Il y a belle lurette que pareille unanimité de la presse qu'elle soit écrite, radiophonique ou télévisuelle, n'avait été possible. Le projet de loi « Pour une sécurité globale », défendu par le ministre de l'intérieur, Gérald Darmanin, l'aura permise et, ce, quelle que soit l'éventuelle orientation politique des médias. Faudrait-il s'en étonner, ce que d'aucuns seront tentés de faire et de n'y voir qu'une manière de corporatisme ? C'est bien plus que cela : la crainte réelle que la liberté d'information soit de plus en plus encadrée, elle qui a traversé bien des épreuves, mais sans jamais que soit remise en question la loi sur la presse de 1881, qui autorise de publier, sans autorisation préalable mais non sans quelques obligations, à commencer par le respect des personnes et la responsabilité juridique du directeur de la publication. Et, tout cela, parce qu'à l'heure des réseaux sociaux les forces de l'ordre sont, seraient, plus exposées lors des manifestations. En question: la « diffusion du visage ou tout autre élément d’identification d’un fonctionnaire de police» si elle a pour « but qu’il soit porté atteinte à son intégrité physique ou psychique ».

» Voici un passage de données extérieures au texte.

-- ==== Sys2Proof/Machine/Decimal.lean ====
section
/-!
DEFINITION. Decimal operands and their checks (R237 to R240), rounding (R247, R248), accumulators and kerfs (R241 to R249),
and the decimal floating-point formats (R267).
-/

namespace Sys2Proof.Machine

/-! ## Digits and signs -/

/-- The nine nibbles of a word, most significant first (R237). -/
def wordNibbles (w : Word) : List Nat := (List.range 9).map fun i => (w.extractLsb' (32 - 4 * i) 4).toNat

/-- A word from nine nibbles. -/
def nibbleWord (l : List Nat) : Word := BitVec.ofNat 36 ((List.range 9).foldl (fun v i => 16 * v + l.getD i 0 % 16) 0)

/-- A checked decimal value, or the sub-code of Table LDG.6. -/
inductive Checked where
  | value (v : Int)
  | bad (sub : Nat)
  deriving DecidableEq, Repr

/-- A sign code means minus (Table LDG.1). -/
def minusCode (n : Nat) : Bool := n == 0xB || n == 0xD

/-- The number that digits spell, most significant first. -/
def digitsValue (l : List Nat) : Nat := l.foldl (fun v d => 10 * v + d) 0

/-- Digits and a sign nibble checked under Table LDG.1 (R239). -/
def checkDecimal (digits : List Nat) (sign : Nat) : Checked :=
  if digits.any (9 < ·) then .bad 1
  else if sign < 10 then .bad 2
  else .value (if minusCode sign then -(digitsValue digits : Int) else digitsValue digits)

/-- A cell decimal (R237). -/
def cellDecimal (w : Word) : Checked := checkDecimal ((wordNibbles w).take 8) ((wordNibbles w).getD 8 0)

/-- A double-cell decimal (R238). -/
def dblDecimal (v : BitVec 72) : Checked :=
  let n := wordNibbles (hiWord v) ++ wordNibbles (loWord v)
  checkDecimal (n.take 17) (n.getD 17 0)

/-- The digits of a number, `n` of them, most significant first. -/
def digitsOf (n v : Nat) : List Nat := (List.range n).map fun i => v / 10 ^ (n - 1 - i) % 10

/-- The sign code written (R240). -/
def signCode (v : Int) : Nat := if v < 0 then 0xD else 0xC

/-! ## Rounding (Table LDG.3) -/

/-- x / g rounded to a whole number by a mode. -/
def roundMode (mode : Nat) (x : Int) (g : Nat) : Int :=
  let k := x.natAbs / g
  let r := x.natAbs % g
  let neg := decide (x < 0)
  let up := r != 0 && match mode with
    | 0 => g < 2 * r || (2 * r == g && k % 2 == 1)
    | 1 => g ≤ 2 * r
    | 2 => g < 2 * r
    | 3 => false
    | 4 => true
    | 5 => !neg
    | 6 => neg
    | _ => k % 5 == 0
  let m := if up then k + 1 else k
  if neg then -(m : Int) else m

/-- The cash step of a code, in ulps (R248, Table ENC.3). -/
def cashStep (c : Nat) : Nat :=
  match c with
  | 0 => 1
  | 1 => 5
  | 2 => 10
  | 3 => 25
  | _ => 50

/-! ## Accumulators -/

/-- A coefficient of at most 98 digits (R241, R244). -/
def fits98 (v : Int) : Bool := v.natAbs < 10 ^ 98

/-- The largest kerf magnitude (R242). -/
def kerfMax : Nat := 10 ^ 44 - 1

/-- The grid of an accumulator in ulps (R248). -/
def Accum.grid (a : Accum) : Nat := cashStep a.cash.toNat

/-- A kerf takes a further amount in kerf units; beyond its range it saturates with the sign of the exact result (R242). -/
def Accum.addKerf (a : Accum) (k : Int) : Accum × Bool :=
  let v := a.kerf + k
  if v.natAbs ≤ kerfMax then ({ a with kerf := v }, false)
  else ({ a with kerf := if v < 0 then -(kerfMax : Int) else kerfMax }, true)

/-- x × 10^−t rounded to a grid at scale s, in ulps, and the residue in units of 10^−(s + 40) (R246). -/
def splitAt (mode grid s : Nat) (x : Int) (t : Nat) : Int × Int :=
  let u := 10 ^ (t - s)
  let r := roundMode mode x (grid * u) * grid
  (r, (x - r * u) * 10 ^ (s + 40 - t))

/-- An operand x × 10^−t aligned to an accumulator: the amount in ulps and the kerf residue (R246). -/
def Accum.align (a : Accum) (x : Int) (t : Nat) : Int × Int :=
  if t ≤ a.scale then (x * 10 ^ (a.scale - t), 0) else splitAt a.mode.toNat a.grid a.scale x t

/-- An amount and a residue enter an accumulator; none where it would need more than 98 digits (R246, R249). -/
def Accum.enter (a : Accum) (q : Int × Int) : Option (Accum × Bool) :=
  let v := a.coef + q.1
  if fits98 v then some ({ a with coef := v }.addKerf q.2) else none

/-- An operand is added (R246). -/
def Accum.addAt (a : Accum) (x : Int) (t : Nat) : Option (Accum × Bool) := a.enter (a.align x t)

/-- KTAKE (R255). -/
def Accum.take (a : Accum) : Option Accum :=
  let r := roundMode a.mode.toNat a.kerf (a.grid * 10 ^ 40) * a.grid
  let v := a.coef + r
  if fits98 v then some { a with coef := v, kerf := a.kerf - r * 10 ^ 40 } else none

/-- LMUL by m × 10^−t (R259). -/
def Accum.times (a : Accum) (m : Int) (t : Nat) : Option (Accum × Bool) :=
  let p := a.coef * m
  let u := 10 ^ t
  let r := roundMode a.mode.toNat p (a.grid * u) * a.grid
  if fits98 r then some ({ a with coef := r }.addKerf ((p - r * u) * 10 ^ (40 - t))) else none

/-- What LSCALE gives: the accumulator, or a sub-code (R258). -/
inductive Scaled where
  | ok (a : Accum)
  | bad (sub : Nat)
  deriving DecidableEq, Repr

/-- LSCALE to scale `s` (R258). -/
def Accum.rescale (a : Accum) (s : Nat) : Scaled :=
  if s = a.scale then .ok a
  else if a.scale < s then
    let u := 10 ^ (s - a.scale)
    let k := a.kerf * u
    if kerfMax < k.natAbs then .bad 5
    else if fits98 (a.coef * u) then .ok { a with coef := a.coef * u, kerf := k, scale := s } else .bad 7
  else
    let u := 10 ^ (a.scale - s)
    let r := roundMode a.mode.toNat a.coef (a.grid * u) * a.grid
    -- In units of 10^−(scale + 40): the old kerf and the residue.
    let k : Int := a.kerf + (a.coef - r * u) * 10 ^ 40
    if k % u != 0 || kerfMax < (k / u).natAbs then .bad 5
    else if fits98 r then .ok { a with coef := r, kerf := k / u, scale := s } else .bad 7

/-- −1, 0 or 1 for values at two scales (R256). -/
def compareAt (x : Int) (s : Nat) (y : Int) (t : Nat) : Int :=
  let u := x * 10 ^ t
  let v := y * 10 ^ s
  if u = v then 0 else if u < v then -1 else 1

/-! ## Decimal floating point (R267, IEEE 754-2019) -/

/-- The three digits of a declet, as a number from 0 to 999. -/
def decletValue (d : Nat) : Nat :=
  let b := fun i => d / 2 ^ (9 - i) % 2
  let hi := 4 * b 0 + 2 * b 1 + b 2
  let mid := 4 * b 3 + 2 * b 4 + b 5
  if b 6 = 0 then 100 * hi + 10 * mid + (4 * b 7 + 2 * b 8 + b 9)
  else match b 7, b 8 with
    | 0, 0 => 100 * hi + 10 * mid + (8 + b 9)
    | 0, _ => 100 * hi + 10 * (8 + b 5) + (4 * b 3 + 2 * b 4 + b 9)
    | _, 0 => 100 * (8 + b 2) + 10 * mid + (4 * b 0 + 2 * b 1 + b 9)
    | _, _ =>
      match b 3, b 4 with
      | 0, 0 => 100 * (8 + b 2) + 10 * (8 + b 5) + (4 * b 0 + 2 * b 1 + b 9)
      | 0, _ => 100 * (8 + b 2) + 10 * (4 * b 0 + 2 * b 1 + b 5) + (8 + b 9)
      | _, 0 => 100 * hi + 10 * (8 + b 5) + (8 + b 9)
      | _, _ => 100 * (8 + b 2) + 10 * (8 + b 5) + (8 + b 9)

/-- The canonical declet of a number from 0 to 999: the lowest of those that spell it. -/
def decletOf (n : Nat) : Nat := ((List.range 1024).find? fun d => decletValue d == n).getD 0

/-- A decimal interchange format: declets, bits of exponent continuation, and bias. -/
structure DecFormat where
  declets : Nat
  expBits : Nat
  bias : Int
  deriving DecidableEq, Repr

/-- Decimal64. -/
def decimal64 : DecFormat := ⟨5, 8, 398⟩

/-- Decimal128. -/
def decimal128 : DecFormat := ⟨11, 12, 6176⟩

/-- Width in bits. -/
def DecFormat.width (f : DecFormat) : Nat := 1 + 5 + f.expBits + 10 * f.declets

/-- Digits of the coefficient. -/
def DecFormat.digits (f : DecFormat) : Nat := 3 * f.declets + 1

/-- The signed coefficient and the exponent of a finite value; none for an infinity or a NaN. -/
def DecFormat.decode (f : DecFormat) (v : Nat) : Option (Int × Int) :=
  let cont := 10 * f.declets
  let comb := v / 2 ^ (cont + f.expBits) % 32
  let e := v / 2 ^ cont % 2 ^ f.expBits
  if 30 ≤ comb then none else
  let top := if comb < 24 then (comb / 8, comb % 8) else (comb / 2 % 4, 8 + comb % 2)
  let low := (List.range f.declets).foldl (fun a i => 1000 * a + decletValue (v / 2 ^ (10 * (f.declets - 1 - i)) % 1024)) 0
  let c : Int := top.2 * 1000 ^ f.declets + low
  some (if v / 2 ^ (f.width - 1) % 2 = 1 then -c else c, ((top.1 * 2 ^ f.expBits + e : Nat) : Int) - f.bias)

/-- The encoding of a coefficient and an exponent that the format holds. -/
def DecFormat.encode (f : DecFormat) (c : Int) (q : Int) : Nat :=
  let m := c.natAbs
  let msd := m / 1000 ^ f.declets
  let e := (q + f.bias).toNat
  let hi := e / 2 ^ f.expBits
  let comb := if msd < 8 then 8 * hi + msd else 24 + 2 * hi + (msd - 8)
  let low := (List.range f.declets).foldl (fun a i => 1024 * a + decletOf (m / 1000 ^ (f.declets - 1 - i) % 1000)) 0
  bit (decide (c < 0)) * 2 ^ (f.width - 1) + comb * 2 ^ (10 * f.declets + f.expBits) +
    (e % 2 ^ f.expBits) * 2 ^ (10 * f.declets) + low

/-- Trailing zeros are dropped until the coefficient fits; none where a digit other than 0 would go. -/
def dropZeros (limit : Nat) : (fuel : Nat) → (c q : Int) → Option (Int × Int)
  | 0, c, q => if c.natAbs < limit then some (c, q) else none
  | f + 1, c, q => if c.natAbs < limit then some (c, q) else if c % 10 = 0 then dropZeros limit f (c / 10) (q + 1) else none

/-- Out: the encoding of c × 10^−s at the smallest exponent from −s on at which it is exact and fits (R267). -/
def DecFormat.out (f : DecFormat) (c : Int) (s : Nat) : Option Nat :=
  (dropZeros (10 ^ f.digits) 98 c (-(s : Int))).map fun x => f.encode x.1 x.2

end Sys2Proof.Machine
end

Vivement interpellé à l'Assemblée nationale le ministre dont une partie de la majorité, les centristes du Modem notamment, n'ont pas caché leur inquiétude, a semblé vouloir jurer, la main sur le cœur , que les journalistes ne seraient pas empêchés de faire leur travail … Et que ce n'était pas tant leur profession qui était visée que tous les vidéastes qui, depuis le temps de Gilets Jaunes et des débordements de casseurs, ont filmé le travail des policiers, révélant, aussi parfois, des faits de violences policières. Un des responsables du syndicat unité SGP-Police-FO a pu même écrire : « Ce ne sont pas les images prises par les journalistes qui posent problème – ils ne sont d'ailleurs pas concernés puisque la loi vise les publications malveillantes. » On voudrait le croire mais il a suffi d'une simple manifestation pacifique à Paris pour qu'une jeune consoeur soit inutilement bousculée et qu'un confrère soit gardé à vue, une nuit durant, alors qu'il était pourtant parfaitement reconnaissable, via sa carte de presse brandie.

Ce renforcement de l'appareil répressif ne doit pas, ne peut pas qu'interpeller une profession ; il ouvre la porte à de possibles abus et en tout cas ne fait que les légitimer sinon les encourager. La défenseur des Droits, Claire Hédon, le rappelle sans détour : « L’information du public et la publication d’images relatives aux interventions de police sont légitimes et nécessaires au fonctionnement démocratique » Et il n'y a pas lieu d'être fier que le pays de la Déclaration des Droits de l'Homme se voit rappeler, par les rapporteurs de l'ONU, à son obligation de ne pas entraver « le contrôle démocratique des institutions publiques. »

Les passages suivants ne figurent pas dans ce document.